Alors que l’on séjournait dans la très charmante capitale du nord de l’Islande, Akuyeri (avec son aéroport, son université et ses… 16 000 habitants), on ne pouvait pas manquer d’aller faire un tour à Husavik pour voir les baleines. Si vous souhaitez lire l‘article concernant les baleines en Islande. Enfin c’est Magda qui a insisté mais elle a bien fait. C’était époustouflant ! On a vu au loin des dauphins et, surtout, des baleines à bosses… un couple est passé sous notre bateau, avec leur masse et leur taille, ils auraient sans doute pu renverser le bateau s’ils l’avaient voulu mais les baleines étaient justes curieuses parait-il.

 

Il y avait un autre mâle solitaire qui se baladait dans le coin. Plongeant pour manger à 300 m de profondeur dans la beau… mais il était plus baroudeur solitaire… Pour dire la vérité, j’ai eu un peu honte d’en avoir commandé (de la baleine) la veille… vous allez me dire, ils mangent bien du chien en Chine et on mange bien du cheval en France.

Si vous posez la question, non, je n’ai pas mangé des ailerons de requin.


Grundarfjörður

 

Petit village d’environ 900 âmes à peine. Il se trouve en fac d’un massif de montagnes d’une hauteur d’à peu près 1000 m : Helgrindur.

C’était notre avant dernier arrêt avant le retour à Keyflavic ou nous devions prendre notre avion. On a effectué
… avec une voiture toutes les 10 minutes et un autre couple de femmes faisant du stop, la concurrence fut difficile. Heureusement pour nous, elles ont abandonné, nous, on a persisté car il faisait beau et de toute façon, le bus qui reliait la capitale, ne partait qu’en fin d’après-midi, rien à perdre donc. Et on a bien fait !

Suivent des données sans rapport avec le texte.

-- ==== Sys2Proof/Machine/PowerOps.lean ====
section
/-! DEFINITION. Supply, module reset, the release point, clocks, pacing, the time base and SMBus (spec/02, spec/03,
spec/04 R98-R115, spec/22 R656-R660). -/

namespace Sys2Proof.Machine

/-! ### Resets of the whole main domain (spec/04 R111, R112) -/

/-- The state with its supply changed. -/
def State.withSupply (s : State) (f : Supply → Supply) : State := { s with supply := f s.supply }

/-- Everything in the main domain at its reset value; the standby domain, the fuses and the queue of commands stay, and
so do the model's counts of draws. -/
def State.mainReset (s : State) : State :=
  { State.reset with
    supply := { s.supply with wakeN := [false, false, false, false] }
    clocks := { s.clocks with lrefaAtRelease := false, lrefbAtRelease := false }
    bring := { cause := s.bring.cause, causeSrc := s.bring.causeSrc, nextCause := s.bring.nextCause, nextSrc := s.bring.nextSrc
               everReleased := s.bring.everReleased }
    fuses := s.fuses, tap := { draw := s.tap.draw }
    freeCount := s.freeCount, out := s.out, pending := s.pending }

/-- The main rails go off (spec/03 R70). -/
def State.mainOff (s : State) : State :=
  let s := s.mainReset
  { s with
    supply := { s.supply with phase := .off }
    clocks := { s.clocks with hkInternal := false }
    bring := { s.bring with nextCause := 0, nextSrc := 0, everReleased := false } }

/-- The FLT counters, which chip reset keeps (spec/19 R595). -/
def isFltCounter (a : Nat) : Bool := decide (fltCounter 0 ≤ a) && decide (a ≤ fltCounter 6)

/-- CHIP_RESET: the main domain is held in reset; the Plumb's captures, counts, pending bits, histories, counters and
error pin stay (spec/04 R111, R112, spec/19 R593-R595). -/
def State.chipReset (s : State) (src : Nat) : State :=
  let s := s.count (fltCounter 3) 1
  let t := s.mainReset
  { t with
    bring := { t.bring with phase := .chip, nextCause := 2, nextSrc := src }
    flt := { pend := s.flt.pend, caps := s.flt.caps, hist := s.flt.hist, errpin := s.flt.errpin, errSrc := s.flt.errSrc }
    counters := s.counters.filter (fun (p : Nat × Nat) => isFltCounter p.1) }

/-! ### Power-up (spec/03 R65, R68) -/

/-- Power-good follows once HKCLK is present (R68 steps 5 and 6). -/
def State.lockPlls (s : State) : State :=
  if s.supply.phase = .waitClock && s.clocks.hkclk then s.withSupply (fun x => { x with phase := .good }) else s

/-- The power-up sequence starts where VIN is at or above 4.4 V, no trip is latched and the input switch is closed. -/
def State.powerUp (s : State) : State :=
  let x := s.supply
  if x.standby && x.phase = .off && 440 ≤ x.vinCv && !x.tripLatch && !x.ovpOpen then
    (s.withSupply (fun x => { x with phase := .waitClock })).lockPlls
  else s

/-- VIN is outside 4.5-18 V (spec/03 R75). -/
def vinOut (v : Nat) : Bool := decide (v < 450) || decide (1800 < v)

/-- A new reading of VIN: vin_range_err follows; as it becomes 1 the event is raised and SMB_ALERT_N falls (spec/03 R65,
R75, R95). -/
def State.setVin (s : State) (v : Nat) : State :=
  let v := v % 4096
  let was := s.supply.vinRangeErr
  let s := s.withSupply (fun x => { x with vinCv := v, vinRangeErr := vinOut v, smbAlert := x.smbAlert || (vinOut v && !was) })
  if vinOut v && !was then s.raise 20 0 else s

/-- VIN_RISE through 4.4 V. -/
def State.vinRise (s : State) (v : Nat) : State :=
  if !s.supply.standby || 440 ≤ s.supply.vinCv || v < 440 || 1950 ≤ v then s else (s.setVin v).powerUp

/-- The standby domain goes down: pins and clocks are the board's and stay (spec/03 R64, R73). -/
def State.standbyOff (s : State) : State :=
  let s := s.mainOff
  { s with
    supply := { mrstN := s.supply.mrstN, perstN := s.supply.perstN, thermN := s.supply.thermN, pwrAlertN := s.supply.pwrAlertN }
    bring := { s.bring with cause := 0, causeSrc := 0 } }

/-- VIN_UNDERVOLTAGE: VIN falls through 4.1 V (spec/03 R65, R70). -/
def State.vinUnder (s : State) (v : Nat) : State :=
  if !s.supply.standby || s.supply.vinCv < 410 || 410 ≤ v then s
  else
    let s := (s.setVin v).mainOff
    if s.supply.vstbyCv = 0 then s.standbyOff else s.withSupply (fun x => { x with uvloSeen := true, ovpOpen := false })

/-- VIN_OVERVOLTAGE: VIN rises through 19.5 V (spec/03 R65). -/
def State.vinOver (s : State) (v : Nat) : State :=
  if !s.supply.standby || 1950 ≤ s.supply.vinCv || v < 1950 then s
  else ((s.setVin v).mainOff).withSupply (fun x => { x with ovpOpen := true, ovpSeen := true })

/-- VIN_OVP_RECOVERY: after an overvoltage VIN falls below 19.0 V (spec/03 R65). -/
def State.vinOvpRecovery (s : State) (v : Nat) : State :=
  if !s.supply.ovpOpen || 1900 ≤ v then s
  else ((s.setVin v).withSupply (fun x => { x with ovpOpen := false })).powerUp

/-- VIN_RANGE_ENTRY: 4.1-4.5 V or 18-19.5 V (spec/03 R65). -/
def State.vinRangeEntry (s : State) (v : Nat) : State :=
  if s.supply.standby && ((410 ≤ v && v < 450) || (1800 < v && v < 1950)) then s.setVin v else s

/-- VIN_RANGE_EXIT: back into 4.5-18 V. -/
def State.vinRangeExit (s : State) (v : Nat) : State :=
  if s.supply.standby && s.supply.vinRangeErr && !vinOut v && 410 ≤ s.supply.vinCv then s.setVin v else s

/-- STANDBY_POWER_ON: an input reaches 4.5 V; sticky flags are clear and SMBus answers (spec/03 R64, R68, R76). -/
def State.standbyOn (s : State) (vstby vin : Nat) : State :=
  if s.supply.standby || (vstby < 450 && vin < 450) then s
  else
    let v := vin % 4096
    (s.withSupply (fun x => { x with standby := true, vstbyCv := vstby % 4096, vinCv := v, vinRangeErr := vinOut v })).powerUp

/-- STANDBY_POWER_LOSS: both inputs are gone. -/
def State.standbyLoss (s : State) : State := if s.supply.standby then s.standbyOff else s

/-! ### Temperatures, THERM_N, rails (spec/03 R72, R73, R79, R95) -/

/-- New readings of the temperatures. -/
def State.setTemps (s : State) (tj h0 h1 : Int) : State :=
  s.withSupply (fun x => { x with tjMax := clampInt (-128) 127 tj, hbm0T := clampInt (-128) 127 h0, hbm1T := clampInt (-128) 127 h1 })

/-- THERMAL_TRIP at 115 °C or 105 °C: the latch is set, ERR_N falls and the main rails go off. -/
def State.thermalTrip (s : State) (tj h0 h1 : Int) : State :=
  let s := if s.supply.standby then s.setTemps tj h0 h1 else s
  if s.supply.phase = .off || (tj < 115 && h0 < 105 && h1 < 105) then s
  else s.mainOff.withSupply (fun x => { x with tripLatch := true, tripSeen := true, tripMrstLow := false, smbAlert := true })

/-- TEMP_WARN_CROSSING: a threshold is crossed upwards. -/
def State.tempWarn (s : State) (tj h0 h1 : Int) : State :=
  if s.supply.phase ≠ .good then s
  else
    let s := s.setTemps tj h0 h1
    let die := !s.supply.tjWarn && decide (signedOf 8 (s.fld Reg.pwrThermCtl [] 0 8) ≤ tj)
    let hbm := !s.supply.hbmWarn && decide (signedOf 8 (s.fld Reg.pwrThermCtl [] 8 8) ≤ max h0 h1)
    let s := s.withSupply (fun x => { x with
      tjWarn := x.tjWarn || die, hbmWarn := x.hbmWarn || hbm, smbAlert := x.smbAlert || die || hbm })
    let s := if die then s.raise 21 0 else s
    if hbm then s.raise 22 0 else s

/-- TEMP_WARN_CLEAR: 3 °C below the threshold. -/
def State.tempWarnClear (s : State) (tj h0 h1 : Int) : State :=
  if s.supply.phase ≠ .good then s
  else
    let s := s.setTemps tj h0 h1
    s.withSupply (fun x => { x with
      tjWarn := x.tjWarn && !decide (tj ≤ signedOf 8 (s.fld Reg.pwrThermCtl [] 0 8) - 3)
      hbmWarn := x.hbmWarn && !decide (max h0 h1 ≤ signedOf 8 (s.fld Reg.pwrThermCtl [] 8 8) - 3) })

/-- THERM_N_FALL. -/
def State.thermFall (s : State) : State :=
  if !s.supply.standby then s
  else
    let s := s.withSupply (fun x => { x with thermN := false })
    if s.released && s.bit Reg.pwrThermCtl [] 16 then s.raise 23 0 else s

/-- PWR_RAIL_FAULT: a rail leaves its held range while VIN is within range (spec/19 R579). -/
def State.railFault (s : State) : State :=
  if s.supply.phase = .good && !vinOut s.supply.vinCv then s.raise 25 0 else s

/-! ### HKCLK and the other references (spec/03 R68, R90, spec/22 R658, R659) -/

/-- HKCLK_ARRIVAL: HKCLK becomes present; power-good follows where power-up waits for it. -/
def State.hkclkArrival (s : State) : State :=
  if s.clocks.hkclk || s.clocks.hkInternal then s
  else ({ s with clocks := { s.clocks with hkclk := true } }).lockPlls

/-- HKCLK_LOSS. -/
def State.hkclkLoss (s : State) : State :=
  if !s.clocks.hkclk then s
  else
    let s := { s with clocks := { s.clocks with hkclk := false } }
    if s.supply.phase = .good then
      (({ s with clocks := { s.clocks with hkInternal := true } }).withSupply (fun x => { x with hkclkLost := true })).raise 24 0
    else s

/-- HKCLK_RETURN. -/
def State.hkclkReturn (s : State) : State :=
  if s.clocks.hkclk then s else ({ s with clocks := { s.clocks with hkclk := true, hkInternal := false } }).lockPlls

/-- LINE_REF_LOSS: `b` is LREFB. -/
def State.lineRefLoss (s : State) (b : Bool) : State :=
  if !(if b then s.clocks.lrefb else s.clocks.lrefa) then s
  else
    let s := { s with clocks := if b then { s.clocks with lrefb := false } else { s.clocks with lrefa := false } }
    if !s.released then s
    else
      let s := (List.range 32).foldl (fun (t : State) n =>
        if t.bit Reg.lsdOctetCfg [n / 8] 8 = b then t.lineLinkDown n else t) s
      if b then s else (List.range 4).foldl (fun (t : State) p => t.quoinLoss p) s

/-- REF_RETURN: a reference is judged present again. -/
def State.refReturn (s : State) (r : RefClock) : State :=
  match r with
  | .lrefa => { s with clocks := { s.clocks with lrefa := true } }
  | .lrefb => { s with clocks := { s.clocks with lrefb := true } }
  | .pcie f => { s with clocks := { s.clocks with pcie := setNth s.clocks.pcie f true } }

/-! ### The release point (spec/03 R69, R93, spec/04 R102, spec/06 R157, R170, R172) -/

/-- A strap is 1 where at least 5 of 8 samples read 1 (spec/03 R93). -/
def strapOf (n : Nat) : Bool := decide (5 ≤ n)

/-- The selected reference of the time base is present (spec/02 R58). -/
def State.tsuRefHere (s : State) : Bool := if s.bit Reg.tsuCtl [] 0 then s.clocks.lrefa else s.clocks.hkclk

/-- The time base judges its selected reference: lost where it is absent (spec/02 R58). -/
def State.tsuJudge (s : State) : State :=
  if s.tsuRefHere then
    let was := s.tsu.fallback
    let s := { s with tsu := { s.tsu with refOk := true, fallback := false } }
    if was then s.raise 4 0 else s
  else
    let was := s.tsu.fallback
    let s := { s with tsu := { s.tsu with refOk := false, fallback := true } }
    if was then s else s.raise 3 0

/-- A face at the release point: held in reset while its PERST_N is low, its set-up applied. -/
def State.releaseFace (s : State) (n : Nat) : State :=
  if !s.supply.perstN.getD n false then s
  else (s.setFace n { s.face n with inReset := false }).setLink n 0 { state := .training }

/-- RELEASE: the straps are sampled, the cause is written, the discovery table is built and the boot starts. -/
def State.releaseChip (s : State) (i : ReleaseIn) : State :=
  let b (k : Nat) : Bool := strapOf (ix i.straps k)
  let prim := b2n (b 2) + 2 * b2n (b 3)
  let s := s.withSupply (fun x => { x with
    stackId := b2n (b 0) + 2 * b2n (b 1), primaryFace := prim, bootSel := b 4, testMode := b 5 })
  let s := { s with
    bring := { s.bring with
      phase := .released, everReleased := true, cause := s.bring.nextCause
      causeSrc := if s.bring.nextCause = 2 then s.bring.nextSrc else 0, btlState := 1 }
    clocks := { s.clocks with lrefaAtRelease := s.clocks.lrefa, lrefbAtRelease := s.clocks.lrefb }
    glb := { s.glb with
      primary := prim, faceWr := (List.range 4).map (fun n => if n = prim then 0x1FFFFF else 0)
      dtFaces := (List.range 4).map (fun n => s.faceEntry n) }
    tap := { s.tap with draw := s.tap.draw + 1 } }
  let s := (List.range 4).foldl (fun (t : State) n => t.releaseFace n) s
  s.tsuJudge

/-- RELEASE_POINT: MRST_N is recognised high; a latched trip clears where the die is cool (spec/03 R69, R73). -/
def State.releasePoint (s : State) (i : ReleaseIn) : State :=
  if !s.supply.standby then s
  else
    let x := s.supply
    let cool := x.tripMrstLow && decide (x.tjMax < 95)
    let s := s.withSupply (fun x => { x with mrstN := true, tripMrstLow := false, tripLatch := x.tripLatch && !cool })
    let s := if x.tripLatch && cool then s.powerUp else s
    if s.supply.phase = .good && s.bring.phase = .module then s.releaseChip i else s

/-- MRST_N_LOW: module reset; the cause of the next release is MRST_N (spec/04 R102, R111, R115). -/
def State.mrstLow (s : State) : State :=
  if !s.supply.standby || !s.supply.mrstN then s
  else
    let s := s.withSupply (fun x => { x with mrstN := false, tripMrstLow := x.tripLatch })
    if s.supply.tripLatch then { s with bring := { s.bring with nextCause := 1 } }
    else if s.bring.phase = .module then s
    else
      let s := s.mainReset
      { s with bring := { s.bring with nextCause := 1, nextSrc := 0 } }

/-- CHIP_RESET_END: the 1 ms has passed, which is a release point (spec/04 R112). -/
def State.chipResetEnd (s : State) (i : ReleaseIn) : State :=
  if s.bring.phase = .chip && s.supply.phase = .good then s.releaseChip i else s

/-! ### Readiness (spec/04 R98-R101, R113) -/

/-- UNIT_READY: a unit, port or course completes its own initialisation; `ok` is false where an HBM stack fails
training. -/
def State.unitReady (s : State) (u : ReadyUnit) (ok : Bool) : State :=
  if !s.released then s
  else
    match u with
    | .block n =>
      if 20 < n || n = 17 || n = 18 || s.ready n || s.inReset n then s
      else if ok then s.setReady n true
      else if n = 16 then s.raise 390 0 else s
    | .port n =>
      if 31 < n || s.portLanes n = 0 || !ok then s
      else { s with bring := { s.bring with readyPort := putBit s.bring.readyPort n true } }
    | .quoin n =>
      if 3 < n || !s.clocks.lrefaAtRelease || !ok then s
      else { s with bring := { s.bring with readyQuoin := putBit s.bring.readyQuoin n true } }
    | .course c =>
      if 3 < c || s.courseSt c ≠ .inService || !ok || bitOf s.bring.readyCourse c then s
      else (s.allocateSlots c).setCourseReady c true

On s’est fait prendre en stop par… un couple de polonais avec un jeune chien adorable qui a décidé d’occuper le trajet à me lécher le visage, mordre ma main et défaire les scratchs de ma combinaison 😉

 

La veille, Magda et moi, on voulait grimper le pic qui s’appelle Kirkjufell mais disons que le vent et la pluie nous ont empêché de poursuivre plus loin… même si j’essayais de piquer l’orgueil de Magda en suggérant tout de même l’ascension malgré les éléments, a moitie sérieux, le rappel d’une résidente qui nous a rappelé que le vent peut renverser les camions, a calmé mes ardeurs. (quand je vous disais que j’étais un peu casse cou) En effet, ici, quand le vent s’y met, cela ne pardonne pas…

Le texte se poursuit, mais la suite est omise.